Retrieve total views for one item
Python:
import json
import requests
BASE_URL = 'https://stats.figshare.com'
URL = BASE_URL + '/total/views/article/21332'
r = requests.get(URL, headers=api_call_headers)
result=json.loads(r.text)
print(result)
Retrieve views over time from an institution’s group
This gathers data by month between January 1, 2020 and May 12, 2022. This requires the username and password you received from Support and the credentials must be encoded as base64. In this example, the credentials are uploaded to the script from a text file:
import json
import requests
import base64
import pandas as pd
#Open credentials, set the institution string and base URL
text_file = open("team-token.txt", "r")
auth = text_file.read()
auth.strip() #removes any hidden spaces
text_file.close()
#Set the base URL and Institution name
BASE_URL = 'https://stats.figshare.com'
INST = 'ENTER repository URL base here' #Example: 'team' for https://team.figshare.com
#Encode the credentials and create the header
"#Encode the username and password
sample_string = auth
sample_string_bytes = sample_string.encode("ascii")
base64_bytes = base64.b64encode(sample_string_bytes)
api_call_headers = {'Authorization': 'Basic ' + base64_string}"
#Create the request URL
URL = BASE_URL + '/'+ INST + '/timeline/month/views/group/21332?start_date=2020-01-03&end_date=2022-05-12'
#Send the request
r = requests.get(URL, headers=api_call_headers)
#Show the request content
result=json.loads(r.text)
print(result)
#To see the results in a table
df1 = pd.json_normalize(result['timeline'])
df = df1.T
df.reset_index(inplace=True)
df = df.rename(columns = {'index':'date', 0:'value'})
df.head()
Retrieve views and downloads for items in a group
This gathers views and downloads along with very basic metadata for items in a group within a time range.

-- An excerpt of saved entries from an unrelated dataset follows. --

-- ==== Sys2Proof/Tests/Slice0.lean ====
section
/-!
SUPPORT. Tests/Slice0.lean: small tests of the model, and a witness for the hypotheses of every obligation that has some. The
expected results are the worked examples of spec/41 to 45 and the vectors of spec/95_test_vectors.md; each test
names its source. A test is one step, or a few ticks, on a small state.
-/

namespace Sys2Proof.Tests

open Sys2Proof.Machine

/-! ### Helpers -/

/-- The launch state of a vector: reset, with the bytes `mem` and the registers `r`. -/
def launch (mem : Memory) (r : Regs) : State := { State.reset with mem := mem, regs := r }

/-- The registers that the vectors start from, all zero. -/
def zero : Regs := State.reset.regs

/-- The launch state with the pending byte `p`, as the step of a prefix byte leaves it. -/
def pending (p : Byte) (mem : Memory) (r : Regs) : State :=
  { launch mem r with seq.opacc := joinBytes p p }

/-- What `f` sees of the next state of a step. -/
def view {α : Type} (f : State → α) (s : State) : Option α :=
  match step s with
  | .next t => some (f t)
  | .fault _ => none
  | .refused _ => none

/-- The levels of a tick with `WAIT` asserted. -/
def waiting (c : Level) : TickIn := { TickIn.idle c with wait := true }

/-! ### Well-formed terms: each check refuses an ill-formed one -/

theorem test_wf_entry_is_not_unrecognised : (Instr.unrecognised 0x0000#16).wellFormed = false := by decide
theorem test_wf_prefix_entry_is_not_unrecognised : (Instr.unrecognised 0x00dd#16).wellFormed = false := by decide
theorem test_wf_prefixed_entry_is_not_unrecognised : (Instr.unrecognised 0xfd39#16).wellFormed = false := by decide
theorem test_wf_illegal_pending_byte : (Instr.unrecognised 0xcb07#16).wellFormed = false := by decide
theorem test_wf_unrecognised : (Instr.unrecognised 0xdd04#16).wellFormed = true := by decide

/-! ### Decoding: words written out from 30_encoding R108, the bytes as they lie in memory -/

theorem test_decode_plain_00_to_06 :
    decodeBytes [0x00#8] = .ok (.nop, []) ∧
    decodeBytes [0x01#8, 0x34#8, 0x12#8] = .ok (.ldBcNn 0x1234#16, []) ∧
    decodeBytes [0x02#8] = .ok (.ldAtBcA, []) ∧
    decodeBytes [0x03#8] = .ok (.incBc, []) ∧
    decodeBytes [0x04#8] = .ok (.incB, []) ∧
    decodeBytes [0x05#8] = .ok (.decB, []) ∧
    decodeBytes [0x06#8, 0x12#8] = .ok (.ldBN 0x12#8, []) := by
  decide

theorem test_decode_plain_07_to_0e :
    decodeBytes [0x07#8] = .ok (.rlca, []) ∧
    decodeBytes [0x08#8] = .ok (.exAfAf, []) ∧
    decodeBytes [0x09#8] = .ok (.addHlBc, []) ∧
    decodeBytes [0x0b#8] = .ok (.decBc, []) ∧
    decodeBytes [0x0c#8] = .ok (.incC, []) ∧
    decodeBytes [0x0d#8] = .ok (.decC, []) ∧
    decodeBytes [0x0e#8, 0x34#8] = .ok (.ldCN 0x34#8, []) := by
  decide

theorem test_decode_plain_11_to_19 :
    decodeBytes [0x11#8, 0xef#8, 0xbe#8] = .ok (.ldDeNn 0xbeef#16, []) ∧
    decodeBytes [0x12#8] = .ok (.ldAtDeA, []) ∧
    decodeBytes [0x13#8] = .ok (.incDe, []) ∧
    decodeBytes [0x14#8] = .ok (.incD, []) ∧
    decodeBytes [0x15#8] = .ok (.decD, []) ∧
    decodeBytes [0x16#8, 0x00#8] = .ok (.ldDN 0x00#8, []) ∧
    decodeBytes [0x19#8] = .ok (.addHlDe, []) := by
  decide

theorem test_decode_plain_1b_to_23 :
    decodeBytes [0x1b#8] = .ok (.decDe, []) ∧
    decodeBytes [0x1c#8] = .ok (.incE, []) ∧
    decodeBytes [0x1d#8] = .ok (.decE, []) ∧
    decodeBytes [0x1e#8, 0xff#8] = .ok (.ldEN 0xff#8, []) ∧
    decodeBytes [0x21#8, 0x00#8, 0x80#8] = .ok (.ldHlNn 0x8000#16, []) ∧
    decodeBytes [0x23#8] = .ok (.incHl, []) := by
  decide

theorem test_decode_plain_24_to_2e :
    decodeBytes [0x24#8] = .ok (.incH, []) ∧
    decodeBytes [0x25#8] = .ok (.decH, []) ∧
    decodeBytes [0x26#8, 0x12#8] = .ok (.ldHN 0x12#8, []) ∧
    decodeBytes [0x29#8] = .ok (.addHlHl, []) ∧
    decodeBytes [0x2b#8] = .ok (.decHl, []) ∧
    decodeBytes [0x2c#8] = .ok (.incL, []) ∧
    decodeBytes [0x2d#8] = .ok (.decL, []) ∧
    decodeBytes [0x2e#8, 0x80#8] = .ok (.ldLN 0x80#8, []) := by
  decide

theorem test_decode_plain_31_to_77 :
    decodeBytes [0x31#8, 0xfe#8, 0xff#8] = .ok (.ldSpNn 0xfffe#16, []) ∧
    decodeBytes [0x33#8] = .ok (.incSp, []) ∧
    decodeBytes [0x39#8] = .ok (.addHlSp, []) ∧
    decodeBytes [0x3b#8] = .ok (.decSp, []) ∧
    decodeBytes [0x3c#8] = .ok (.incA, []) ∧
    decodeBytes [0x3d#8] = .ok (.decA, []) ∧
    decodeBytes [0x3e#8, 0x81#8] = .ok (.ldAN 0x81#8, []) ∧
    decodeBytes [0x76#8] = .ok (.halt, []) ∧
    decodeBytes [0x77#8] = .ok (.ldAtHlA, []) := by
  decide

theorem test_decode_under_dd :
    decodeBytes [0xdd#8, 0x09#8] = .ok (.addIxBc, []) ∧
    decodeBytes [0xdd#8, 0x19#8] = .ok (.addIxDe, []) ∧
    decodeBytes [0xdd#8, 0x21#8, 0xff#8, 0x0f#8] = .ok (.ldIxNn 0x0fff#16, []) ∧
    decodeBytes [0xdd#8, 0x23#8] = .ok (.incIx, []) ∧
    decodeBytes [0xdd#8, 0x29#8] = .ok (.addIxIx, []) ∧
    decodeBytes [0xdd#8, 0x2b#8] = .ok (.decIx, []) ∧
    decodeBytes [0xdd#8, 0x39#8] = .ok (.addIxSp, []) := by
  decide

theorem test_decode_under_fd :
    decodeBytes [0xfd#8, 0x09#8] = .ok (.addIyBc, []) ∧
    decodeBytes [0xfd#8, 0x19#8] = .ok (.addIyDe, []) ∧
    decodeBytes [0xfd#8, 0x21#8, 0xcd#8, 0xab#8] = .ok (.ldIyNn 0xabcd#16, []) ∧
    decodeBytes [0xfd#8, 0x23#8] = .ok (.incIy, []) ∧
    decodeBytes [0xfd#8, 0x29#8] = .ok (.addIyIy, []) ∧
    decodeBytes [0xfd#8, 0x2b#8] = .ok (.decIy, []) ∧
    decodeBytes [0xfd#8, 0x39#8] = .ok (.addIySp, []) := by
  decide

theorem test_decode_default_row :
    decodeBytes [0x36#8] = .ok (.unrecognised 0x0036#16, []) ∧
    decodeBytes [0xdd#8, 0xdd#8] = .ok (.unrecognised 0xdddd#16, []) ∧
    decodeBytes [0xfd#8, 0x00#8] = .ok (.unrecognised 0xfd00#16, []) := by
  decide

It does not require a token and it produces a csv file for you to download.
Please see the Colab notebook here: https://colab.research.google.com/drive/11njPZ5vaAJl2_xmqk1M4BYtNOQ0jsiOD?usp=drive_link
How to use Figshare's OAI-PMH service
Figshare supports OAI-PMH, which gives a simple technical option for data providers to make their metadata available to services, based on the open standards HTTP (Hypertext Transport Protocol) and XML (Extensible Markup Language). For detailed information on OAI-PMH please visit: https://www.openarchives.org/pmh/
For Figshare's OAI-PMH documentation please head to https://docs.figshare.com/#oai_pmh.

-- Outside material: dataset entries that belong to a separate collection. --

/-- The data of a trim record page (R230). -/
def trimData (ranges : List (Nat × Nat)) : List Byte :=
  fit (natLe 0x54524D46 4 ++ natLe ranges.length 2 ++ zeros 10 ++ ranges.flatMap (fun r => natLe (r.1 % 2 ^ 40 + r.2 * 2 ^ 40) 8 ++ zeros 8)) 16384

/-- Units a trim range covers at most, and ranges of a record. -/
def trimUnits : Nat := 2 ^ 24 - 1
def trimRanges : Nat := 1023

/-- A range of units cut into the ranges of trim records. -/
def cutRange (lua units : Nat) : List (Nat × Nat) :=
  (List.range (ceilDiv units trimUnits)).map (fun i => (lua + i * trimUnits, min trimUnits (units - i * trimUnits)))

/-- The trim record pages of a discard. -/
def trimPages (lua units : Nat) (secure : Bool) : List FlmPage :=
  let l := cutRange lua units
  (List.range (ceilDiv l.length trimRanges)).map (fun i =>
    let r := (l.drop (i * trimRanges)).take trimRanges
    { kind := 3, secure := secure, lua := (r.headD (0, 0)).1, ranges := r, data := trimData r })

/-! ## Reading a unit (R223, R228, R239, R240) -/

/-- The page that holds a unit's copy in force. -/
def State.unitPage (s : State) (lua : Nat) : Option FlmPage :=
  match (s.entry lua).pun with
  | some (d, b, i) => if (s.entry lua).held then none else ((s.die d).block b).pages[i]?
  | none => none

/-- Grains of a unit that fail at every read whatever the media do: all of a lost unit or of a page whose record
is another's, and those that do not match their check. A discarded or held unit reads as zeros. -/
def State.unitBad (s : State) (lua g : Nat) : List Nat :=
  let e := s.entry lua
  if e.held then [] else if e.lost then List.range 64 else
  match e.pun with
  | none => []
  | some _ =>
    match s.unitPage lua with
    | some p => if p.readOk lua g then (List.range 64).filter (fun k => !p.grainCrcOk k) else List.range 64
    | none => List.range 64

/-- The bytes of a grain of a unit. -/
def State.unitGrain (s : State) (lua k : Nat) : List Byte :=
  match s.unitPage lua with
  | some p => fit (sub p.data (256 * k) 256) 256
  | none => zeros 256

/-- Repeated reads at the read-retry levels, in ascending order, while a grain has failed at every one so far:
the grains that fail at all of them, and the reads repeated. -/
def retryFrom (always bad : List Nat) (attempts : List (List Nat)) : Nat → List Nat × Nat
  | 0 => (bad, 0)
  | n + 1 =>
    if bad.isEmpty then ([], 0) else
    let now := attempts.headD [] ++ always
    let r := retryFrom always (bad.filter now.contains) attempts.tail n
    (r.1, r.2 + 1)

/-- A read of a unit with what the media make of each attempt: failing grains, and reads repeated (R223). -/
def State.readUnit (s : State) (always : List Nat) (attempts : List (List Nat)) : List Nat × Nat :=
  retryFrom always ((attempts.headD [] ++ always).filter (· < 64)).eraseDups attempts.tail s.flm.retryLevels

/-! ## Health (R232, R245, R246, R247) -/

/-- Good raw units: pages of blocks not retired, on dies not fenced. -/
def State.goodUnits (s : State) : Nat :=
  (s.diesIn.foldl (fun n d => n + (s.flm.blocksPerDie - countIf (s.die d).blk (fun p => p.2.st = 4))) 0) * s.flm.pagesPerBlock

/-- The spare in per mille. -/
def State.sparePm (s : State) : Nat :=
  let g := s.goodUnits
  if g = 0 then 0 else (g - s.flm.logical - 4096) * 1000 / g

/-- The 99th percentile of erase counts as a percentage of the rated endurance, at most 255. -/
def State.wearP99 (s : State) : Nat :=
  let n := s.diesIn.length * s.flm.blocksPerDie
  let above := n - ceilDiv (99 * n) 100
  let counts := (s.diesIn.flatMap (fun d => (s.die d).blk.map (fun p => p.2.erases)
    ++ (if (s.die d).base = 0 then [] else List.replicate (s.flm.blocksPerDie - (s.die d).blk.length) (s.die d).base))).mergeSort (fun a b => decide (b ≤ a))
  if s.flm.peRating = 0 then 0 else min 255 (counts.getD above 0 * 100 / s.flm.peRating)

/-- Health conditions with the bit each sets and its event. -/
def State.healthNow (s : State) : List (Nat × Bool × Nat × Nat) :=
  let p := s.sparePm
  let w := s.wearP99
  let fails := fun (c l : Nat) => decide (2 * l < c)
  [(0, decide (p < 100), 0x0403, p), (1, decide (p < 50), 0x0404, p), (2, decide (p < 20), 0x0405, p),
   (3, decide (50 ≤ w), 0x0406, w), (4, decide (75 ≤ w), 0x0407, w), (5, decide (90 ≤ w), 0x0408, w), (6, decide (100 ≤ w), 0x0409, w),
   (7, fails s.flm.window.1 s.flm.lastWindow.1, 0x040A, s.flm.lastWindow.1), (8, fails s.flm.window.2 s.flm.lastWindow.2, 0x040B, s.flm.lastWindow.2)]

/-- Whether a die in service cannot keep `GC_HIGH` free blocks: its free blocks and those a collection
could free fall short. -/
def State.cannotFree (s : State) : Bool :=
  s.diesIn.any (fun d => decide (s.freeBlocks d
    + countIf (s.die d).blk (fun p => p.2.st = 2 && decide ((s.validPages d p.1).length < s.flm.dataPages)) < s.nodeParam 0x0212))

/-- Copies of a block that the map does not name: its entries in the stale-copy index. -/
def State.staleIn (s : State) (d b : Nat) : Nat :=
  countIf ((s.die d).block b).numbered (fun q => q.2.kind = 1 && !q.2.torn && !s.validPage d b q.1 q.2)
def State.staleCount (s : State) : Nat :=
  s.flm.dies.foldl (fun n x => n + x.2.blk.foldl (fun m y => m + s.staleIn x.1 y.1) 0) 0
/-- Raw units. -/
def State.rawUnits (s : State) : Nat := s.flm.dies.length * s.flm.blocksPerDie * s.flm.pagesPerBlock
/-- Bytes of the index: `STALE_IDX_GIB`, or one byte per raw unit; an entry has 8 (R225, R240). -/
def State.staleBytes (s : State) : Nat := let gib := s.nodeParam 0x0213; if gib = 0 then s.rawUnits else gib * 2 ^ 30
def State.staleRoom (s : State) : Nat := s.staleBytes / 8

OAI-PMH provides a standard way to retrieve metadata records mapped to a standard metadata schema. Depending on the repository, you may have several metadata schema options. For example, Figshare provides 7 schema options: Dublin Core, Datacite, RDF, CERIF XML, Qualified Dublin Core, Metadata Encoding and Transmission Standard, and UKETD_DC.
For example, this is useful for repositories that aggregate content. A national level repository could harvest metadata from all research repositories in the country that have an OAI-PMH endpoint. Because all the metadata will follow a standard schema and will be in the XML format, the aggregating repository doesn't have to do a lot of reformatting to display the harvested metadata properly.
To see a what the metadata looks like visit https://docs.figshare.com/#oai_pmh_some_examples
Or paste the urls below into a bowser tab to see the first 10 records returned for each request:
- Dublin Core from a repository: https://api.figshare.com/v2/oai?verb=ListRecords&metadataPrefix=oai_dc&set=portal_63
- RDF for a category: https://api.figshare.com/v2/oai?verb=ListRecords&metadataPrefix=rdf&set=category_150
- Dublin Core from a repository published August 18, 2024 or after: https://api.figshare.com/v2/oai?verb=ListRecords&metadataPrefix=oai_dc&set=portal_367&from=2024-08-18T00:31:01Z
When you request information from the OAI-PMH endpoint, Figshare labels the metadata content from the Figshare database that matches your requirements and provides it in the XML format.